-- ==== Sys2Proof/Safety.lean ====
section
/-!
DEFINITION. What counts as a sound state and a safe run, in the terms that statements use: the canonical form of the state's storage,
the records that no command takes back, and a run in which every step answers a next state.
-/
namespace Sys2Proof.Machine

/-- The canonical form of storage: memory and registers list their keys in rising order and nothing that reads as unlisted, and poisoned
granules are listed in rising order. Equal contents are then equal data. -/
structure State.Canonical (s : State) : Prop where
  mem : Memory.wf s.mem = true
  regs : mapWf Reg.resetVal s.regs = true
  poison : setSorted s.poison = true

/-- Flash `g` holds every permanent record of flash `f`: revoked keys stay revoked, the anti-rollback count does not fall, a debug kill
stays (R525), a mapped-out channel stays mapped out (R331), the trip count does not fall (R454). -/
structure Flash.Keeps (f g : Flash) : Prop where
  revoked : ∀ i, f.revoked.getLsbD i = true → g.revoked.getLsbD i = true
  arb : f.arb ≤ g.arb
  debugKill : f.debugKill = true → g.debugKill = true
  mapout : ∀ c, setHas f.mapout c = true → setHas g.mapout c = true
  trips : f.tripCount.toNat ≤ g.tripCount.toNat

/-- What `t` may differ in from `s` when one command has led from one to the other: the commands that wait are as they were, what has left
the module stays sent, free values are drawn in order, permanent records stay, and storage keeps its canonical form. -/
structure State.Follows (s t : State) : Prop where
  pending : t.pending = s.pending
  outbox : s.outbox <+: t.outbox
  free : s.free ≤ t.free
  flash : s.flash.Keeps t.flash
  canonical : s.Canonical → t.Canonical

/-- The core that a sequencer instruction runs on and its guard; none for a command that is no instruction of a core. -/
def siteOf (i : Instr) : Option (CoreId × BitVec 3) :=
  match i with
  | .alu c pg _ _ _ _ => some (c, pg)
  | .alui c pg _ _ _ _ => some (c, pg)
  | .movi c pg _ _ _ => some (c, pg)
  | .cmp c pg _ _ _ _ _ => some (c, pg)
  | .cmpi c pg _ _ _ _ _ => some (c, pg)
  | .pred c pg _ _ _ _ => some (c, pg)
  | .mask c pg _ _ _ _ _ => some (c, pg)
  | .sys c pg _ _ => some (c, pg)
  | .b c pg _ => some (c, pg)
  | .bl c pg _ _ => some (c, pg)
  | .br c pg _ _ => some (c, pg)
  | .endLeg c pg => some (c, pg)
  | .ld c pg _ _ _ _ _ => some (c, pg)
  | .st c pg _ _ _ _ => some (c, pg)
  | .amo c pg _ _ _ _ _ _ => some (c, pg)
  | .radd c pg _ _ _ _ _ => some (c, pg)
  | .cacheInv c pg _ _ _ _ => some (c, pg)
  | .cacheClean c pg _ _ _ _ => some (c, pg)
  | .cachePin c pg _ _ _ _ => some (c, pg)
  | .cacheUnpin c pg _ _ _ _ => some (c, pg)
  | .cacheIinv c pg _ _ _ _ => some (c, pg)
  | .acq c pg _ _ _ _ _ _ => some (c, pg)
  | .rel c pg _ _ _ _ _ _ => some (c, pg)
  | .fence c pg _ => some (c, pg)
  | .waitTokens c pg _ _ _ => some (c, pg)
  | .waitWake c pg _ _ _ => some (c, pg)
  | .waitBarrier c pg _ _ _ => some (c, pg)
  | .bar c pg _ _ _ _ => some (c, pg)
  | .toll c pg _ _ => some (c, pg)
  | .heavy c pg _ _ => some (c, pg)
  | .nop c pg => some (c, pg)
  | .mld c f => some (c, f.pg)
  | .mma c f => some (c, f.pg)
  | .mswap c f => some (c, f.pg)
  | .mdrain c f => some (c, f.pg)
  | .vop c _ f => some (c, f.pg)
  | .vcvt c f => some (c, f.pg)
  | .vacc c f => some (c, f.pg)
  | .vargmax c f => some (c, f.pg)
  | .vtopk c f => some (c, f.pg)
  | .vld c f => some (c, f.pg)
  | .vst c f => some (c, f.pg)
  | .vcomp c f => some (c, f.pg)
  | .vexp c f => some (c, f.pg)
  | .vred c f => some (c, f.pg)
  | .move c f => some (c, f.pg)
  | .mwait c pg _ _ _ => some (c, pg)
  | .mabort c pg _ _ => some (c, pg)
  | _ => none

/-! ### What an instruction of a core changes -/

/-- Core `c` executes or issues instruction `i` now (R82, R86, R90): issue stands at it, its encoding is not reserved, its guard `pg` is true and
neither the guard nor a register of `reads` waits for an earlier writer. -/
structure State.Issues (s : State) (c : CoreId) (i : Instr) (pg : BitVec 3) (reads : List PendReg) : Prop where
  issuing : (s.core c.toNat).issuing i = true
  legal : reservedOp i = false
  guard : (s.core c.toNat).pr pg.toNat = true
  ready : (s.core c.toNat).pPend pg.toNat = false
  reads : (s.core c.toNat).anyPend reads = false

/-- `t` differs from `s` in core `c` alone: every register of the register space, every byte of memory and of a scratchpad, every other core
and every other structure is as it was. The next free value may have been drawn (log 3). -/
structure State.OnlyCore (s t : State) (c : Nat) : Prop where
  rest : t = { s with cores := t.cores, free := t.free }
  others : ∀ d, d ≠ c → t.core d = s.core d

/-- The core differs in its sequencer's registers, pc and phase alone: engines, queues, caches, accumulators, tokens, tags, wake flags and
barriers are as they were. -/
def Core.SeqOnly (k k' : Core) : Prop := k' = { k with phase := k'.phase, pc := k'.pc, s := k'.s, p := k'.p, m := k'.m, pend := k'.pend }

/-- A register file after a write of `v` to register `n`, where register `z` (if any) discards writes. -/
def written {α : Type} (f : Nat → α) (n : Nat) (z : Option Nat) (v : α) : Nat → α := fun j => if j = n ∧ some j ≠ z then v else f j

/-- The comparison that a legal cc names (R92). -/
def ccTest (cc : BitVec 4) (a b : W64) : Bool :=
  if cc = 0 then decide (a = b) else if cc = 1 then decide (a ≠ b) else if cc = 2 then decide (a.toInt < b.toInt)
  else if cc = 3 then decide (b.toInt ≤ a.toInt) else if cc = 4 then decide (a.toNat < b.toNat) else decide (b.toNat ≤ a.toNat)

/-- A sequencer instruction of core `c` has run: issue stands at `pc`, the registers read as `fs`, `fp` and `fm`, all else is as it was. -/
structure State.Ran (s t : State) (c : CoreId) (pc : BitVec 52) (fs : Nat → W64) (fp : Nat → Bool) (fm : Nat → W64) : Prop where
  only : s.OnlyCore t c.toNat
  seq : (s.core c.toNat).SeqOnly (t.core c.toNat)
  phase : (t.core c.toNat).phase = .run
  pc : (t.core c.toNat).pc = pc
  sr : ∀ n, n < 32 → (t.core c.toNat).sr n = fs n
  pr : ∀ n, n < 8 → (t.core c.toNat).pr n = fp n
  mr : ∀ n, n < 8 → (t.core c.toNat).mr n = fm n

/-- What an engine instruction is at issue (R83, R84, R108-R110): its engine, its token fields, the registers it reads, the scalars and masks it
captures, and the registers that wait for its result. -/
structure EngIssue where
  eng : Engine
  twait : Nat
  tset : Nat
  reads : List PendReg
  a : W64
  b : W64
  x : W64
  d : W64
  m : W64
  m2 : W64
  dest : List PendReg

/-- A VOP word on core `k` whose op code is `op` (R142-R144). -/
def vopIssue (k : Core) (op : Nat) (f : VopF) : EngIssue :=
  { eng := .ve, twait := f.twait.toNat, tset := f.tset.toNat
    reads := (if f.bs then [PendReg.s (f.vb.toNat % 32)] else []) ++ vopMasks op f
    a := k.sr (f.vb.toNat % 32), b := 0, x := 0, d := 0, m := k.mr f.msk.toNat, m2 := k.mr (f.msk.toNat ^^^ 1), dest := vopDest op f }

/-- A VLD or VST word (R145, R147). -/
def vmemIssue (k : Core) (f : VmemF) : EngIssue :=
  { eng := .ve, twait := f.twait.toNat, tset := f.tset.toNat
    reads := [.s f.sa.toNat, .s f.sb.toNat] ++ (if f.me then [PendReg.m f.msk.toNat] else [])
    a := k.sr f.sa.toNat + f.imm.signExtend 64, b := k.sr f.sb.toNat, x := 0, d := 0, m := k.mr f.msk.toNat, m2 := 0, dest := [] }

/-- The engine instructions on core `k`; none for any other command. -/
def engineForm (k : Core) (i : Instr) : Option EngIssue :=
  match i with
  | .mld _ f => some ⟨.me, f.twait.toNat, f.tset.toNat, [.s f.sa.toNat, .s f.sb.toNat], k.sr f.sa.toNat, k.sr f.sb.toNat, 0, 0, 0, 0, []⟩
  | .mma _ f => some ⟨.me, f.twait.toNat, f.tset.toNat, [], 0, 0, 0, 0, 0, 0, []⟩
  | .mswap _ f => some ⟨.me, f.twait.toNat, f.tset.toNat, [], 0, 0, 0, 0, 0, 0, []⟩
  | .mdrain _ f => some ⟨.me, f.twait.toNat, f.tset.toNat, [.s f.sa.toNat, .s f.sb.toNat, .s f.sc.toNat, .s f.se.toNat],
      k.sr f.sa.toNat, k.sr f.sb.toNat, k.sr f.sc.toNat, k.sr f.se.toNat, 0, 0, []⟩
  | .vop _ op f => some (vopIssue k op.toNat f)
  | .vcvt _ f => some (vopIssue k 0x20 f)
  | .vacc _ f => some (vopIssue k 0x3C f)
  | .vargmax _ f => some (vopIssue k 0x38 f)
  | .vtopk _ f => some (vopIssue k 0x39 f)
  | .vld _ f => some (vmemIssue k f)
  | .vst _ f => some (vmemIssue k f)
  | .vcomp _ f => some ⟨.ve, f.twait.toNat, f.tset.toNat, PendReg.m f.msk.toNat :: (if f.cont then [.s f.sd.toNat] else []),
      k.sr f.sd.toNat, 0, 0, 0, k.mr f.msk.toNat, 0, [.s f.sd.toNat]⟩
  | .vexp _ f => some ⟨.ve, f.twait.toNat, f.tset.toNat, [.m f.msk.toNat], 0, 0, 0, 0, k.mr f.msk.toNat, 0, []⟩
  | .vred _ f => some ⟨.ve, f.twait.toNat, f.tset.toNat, vredMasks f, 0, 0, 0, 0, k.mr f.msk.toNat, k.mr (f.msk.toNat ^^^ 1), [.s f.sd.toNat]⟩
  | .move _ f => some ⟨.mv, f.twait.toNat, 0, [.s f.sa.toNat], k.sr f.sa.toNat + f.imm.signExtend 64, 0, 0, 0, 0, 0, []⟩
  | _ => none

/-! ### Accesses -/

/-- The `n` bytes of an access at `a` lie in core `c`'s own scratchpad from offset `o` on, which serves it; no stored word there holds an error
and no granule is poisoned. -/
structure State.OwnBytes (s : State) (c : CoreId) (a : W64) (o n : Nat) : Prop where
  served : s.scratchServed c.toNat = true
  inside : o + n ≤ 0x100000
  place : ∀ j, j < n → s.place c.toNat ((a.toNat + j) % 2 ^ 64) = .own (o + j)
  clean : ∀ j, j < n → s.badWord ((scrBase c.toNat + o + j) / 16 * 16) = none
  sound : ∀ j, j < n → s.poisoned (scrBase c.toNat + o + j) = false

/-- The `n` bytes of an access at `a` lie in one line of stacked memory from address `m` on, which core `c` may access; the line is in its L1 as
`x`, clean of poison and in no line buffer, no miss of it is outstanding and no earlier access of it is unordered. -/
structure State.HitBytes (s : State) (c : CoreId) (a : W64) (m n : Nat) (write : Bool) (x : L1Line) : Prop where
  place : ∀ j, j < n → s.place c.toNat ((a.toNat + j) % 2 ^ 64) = .mem (m + j)
  reach : ∀ j, j < n → s.coreReach c.toNat (m + j) write = true
  inside : m % 128 + n ≤ 128
  held : (s.core c.toNat).l1Line (lineOf m) = some x
  sound : x.ld.poison = false
  ordered : s.unordered c.toNat m n = false
  buffers : (s.core c.toNat).buffered (m / 128) = false
  misses : (s.core c.toNat).missOf (lineOf m) = none
  range : m < 2 ^ 52
  records : ∀ r, r ∈ (s.core c.toNat).loads → r.id < (s.core c.toNat).nextId
  writers : ∀ r, r ∈ (s.core c.toNat).pend → r.id < (s.core c.toNat).nextId

/-- A register takes a loaded number of `n` bytes, sign-extended where `sx` (R98). -/
def extended (n : Nat) (sx : Bool) (v : Nat) : W64 := if sx then (BitVec.ofNat (8 * n) v).signExtend 64 else BitVec.ofNat 64 (v % 2 ^ (8 * n))

/-- `t` follows `s` after one address error of core `c`, first at global address `a` (R111, R112): counted once, the first address since leg start
kept, sd zero where `sd` names it, issue behind the instruction; every other register of the register space, memory and all else is as it was. -/
structure State.AddressError (s t : State) (c : CoreId) (a : Nat) (sd : Option (BitVec 5)) : Prop where
  rest : t = { s with regs := t.regs, cores := t.cores }
  others : ∀ d, d ≠ c.toNat → t.core d = s.core d
  seq : (s.core c.toNat).SeqOnly (t.core c.toNat)
  pc : (t.core c.toNat).pc = (s.core c.toNat).pc + 8
  phase : (t.core c.toNat).phase = .run
  sr : ∀ n, n < 32 → (t.core c.toNat).sr n = if some n = sd.map (·.toNat) then 0 else (s.core c.toNat).sr n
  count : t.get (Reg.CORE_ADDR_ERR c.toNat) Fld.CORE_ADDR_ERR_count =
    min (2 ^ 32 - 1) (s.get (Reg.CORE_ADDR_ERR c.toNat) Fld.CORE_ADDR_ERR_count + 1)
  seen : t.flag (Reg.CORE_ADDR_ERR c.toNat) Fld.CORE_ADDR_ERR_seen = true
  first : t.flag (Reg.CORE_ADDR_ERR c.toNat) Fld.CORE_ADDR_ERR_first_valid = true
  address : t.reg (Reg.CORE_ADDR_ERR_FIRST c.toNat) =
    if s.flag (Reg.CORE_ADDR_ERR c.toNat) Fld.CORE_ADDR_ERR_first_valid then s.reg (Reg.CORE_ADDR_ERR_FIRST c.toNat)
    else BitVec.ofNat 64 (errAddr s a)
  regs : ∀ r, r ≠ Reg.CORE_ADDR_ERR c.toNat → r ≠ Reg.CORE_ADDR_ERR_FIRST c.toNat → t.reg r = s.reg r

/-! ### Coherence -/

/-- The line orders of the homes hold exactly `q`, no data for a mover or a port is in flight, and no replica slice waits for room. -/
structure State.Homes (s : State) (q : List (Nat × LineQ)) : Prop where
  orders : s.llc.lineq = q
  ports : ∀ m, m ∈ s.net → ∀ ld, m.body ≠ .dataP ld
  fills : ∀ f, f ∈ s.llc.fills → f.got = none

/-- Nothing at the homes can go on by itself: each transaction in progress waits for an answer, no data for a mover or a port is in flight, and no
replica slice waits for room. -/
structure State.Quiet (s : State) : Prop where
  waits : ∀ l t, (s.lineq l).act = some t → t.ready = false ∧ (t.fwdNext = none ∨ t.roundOver = false)
  ports : ∀ m, m ∈ s.net → ∀ ld, m.body ≠ .dataP ld
  fills : ∀ f, f ∈ s.llc.fills → f.got = none

/-- What the entry of a core's SWR or RADD into the line order changes at the core: the access is no longer unordered (R253). -/
def State.entering (s : State) (i : Instr) : State :=
  match i with
  | .swr c l _ _ _ _ => s.modCore c.toNat (fun k => { k with swrOut := k.swrOut.erase l.toNat })
  | .raddMsg src l _ _ _ _ _ _ => s.modCore src.toNat (fun k => { k with raddOut := k.raddOut.erase l.toNat })
  | _ => s

/-- The home of line `l` holds nothing of it: no data way, no directory entry, no buffer. -/
structure State.HomeEmpty (s : State) (l : LineNo) : Prop where
  way : s.homeWay l = none
  shadow : s.findShadow l = none
  buffer : s.bufOf l = none
  issued : s.bufIssued l = false

/-- Way `k` holds line `l` at its home as `x` with entry `d`; the slice is not in bypass and the stored line shows no error. -/
structure State.HomeHolds (s : State) (l : LineNo) (k : Nat) (x : Way) (d : Dir) : Prop where
  way : s.homeWay l = some k
  at' : s.wayAt k = some x
  entry : x.dir = d
  sound : x.bad = none
  works : s.bypassed (s.home l) = false
  armed : s.armed (sliceDie (k / 131072)) 2 0 = none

_ _ _

**Your goal**
Could you return exactly the lines above from the line with "(vopIssue k 0x39 f)" to the line with "structure State.OwnBytes (s", both included, and nothing else?

**Finished task**
  | .vtopk _ f => some (vopIssue k 0x39 f)
  | .vld _ f => some (vmemIssue k f)
  | .vst _ f => some (vmemIssue k f)
  | .vcomp _ f => some ⟨.ve, f.twait.toNat, f.tset.toNat, PendReg.m f.msk.toNat :: (if f.cont then [.s f.sd.toNat] else []),
      k.sr f.sd.toNat, 0, 0, 0, k.mr f.msk.toNat, 0, [.s f.sd.toNat]⟩
  | .vexp _ f => some ⟨.ve, f.twait.toNat, f.tset.toNat, [.m f.msk.toNat], 0, 0, 0, 0, k.mr f.msk.toNat, 0, []⟩
  | .vred _ f => some ⟨.ve, f.twait.toNat, f.tset.toNat, vredMasks f, 0, 0, 0, 0, k.mr f.msk.toNat, k.mr (f.msk.toNat ^^^ 1), [.s f.sd.toNat]⟩
  | .move _ f => some ⟨.mv, f.twait.toNat, 0, [.s f.sa.toNat], k.sr f.sa.toNat + f.imm.signExtend 64, 0, 0, 0, 0, 0, []⟩
  | _ => none

/-! ### Accesses -/

/-- The `n` bytes of an access at `a` lie in core `c`'s own scratchpad from offset `o` on, which serves it; no stored word there holds an error
and no granule is poisoned. -/
structure State.OwnBytes (s : State) (c : CoreId) (a : W64) (o n : Nat) : Prop where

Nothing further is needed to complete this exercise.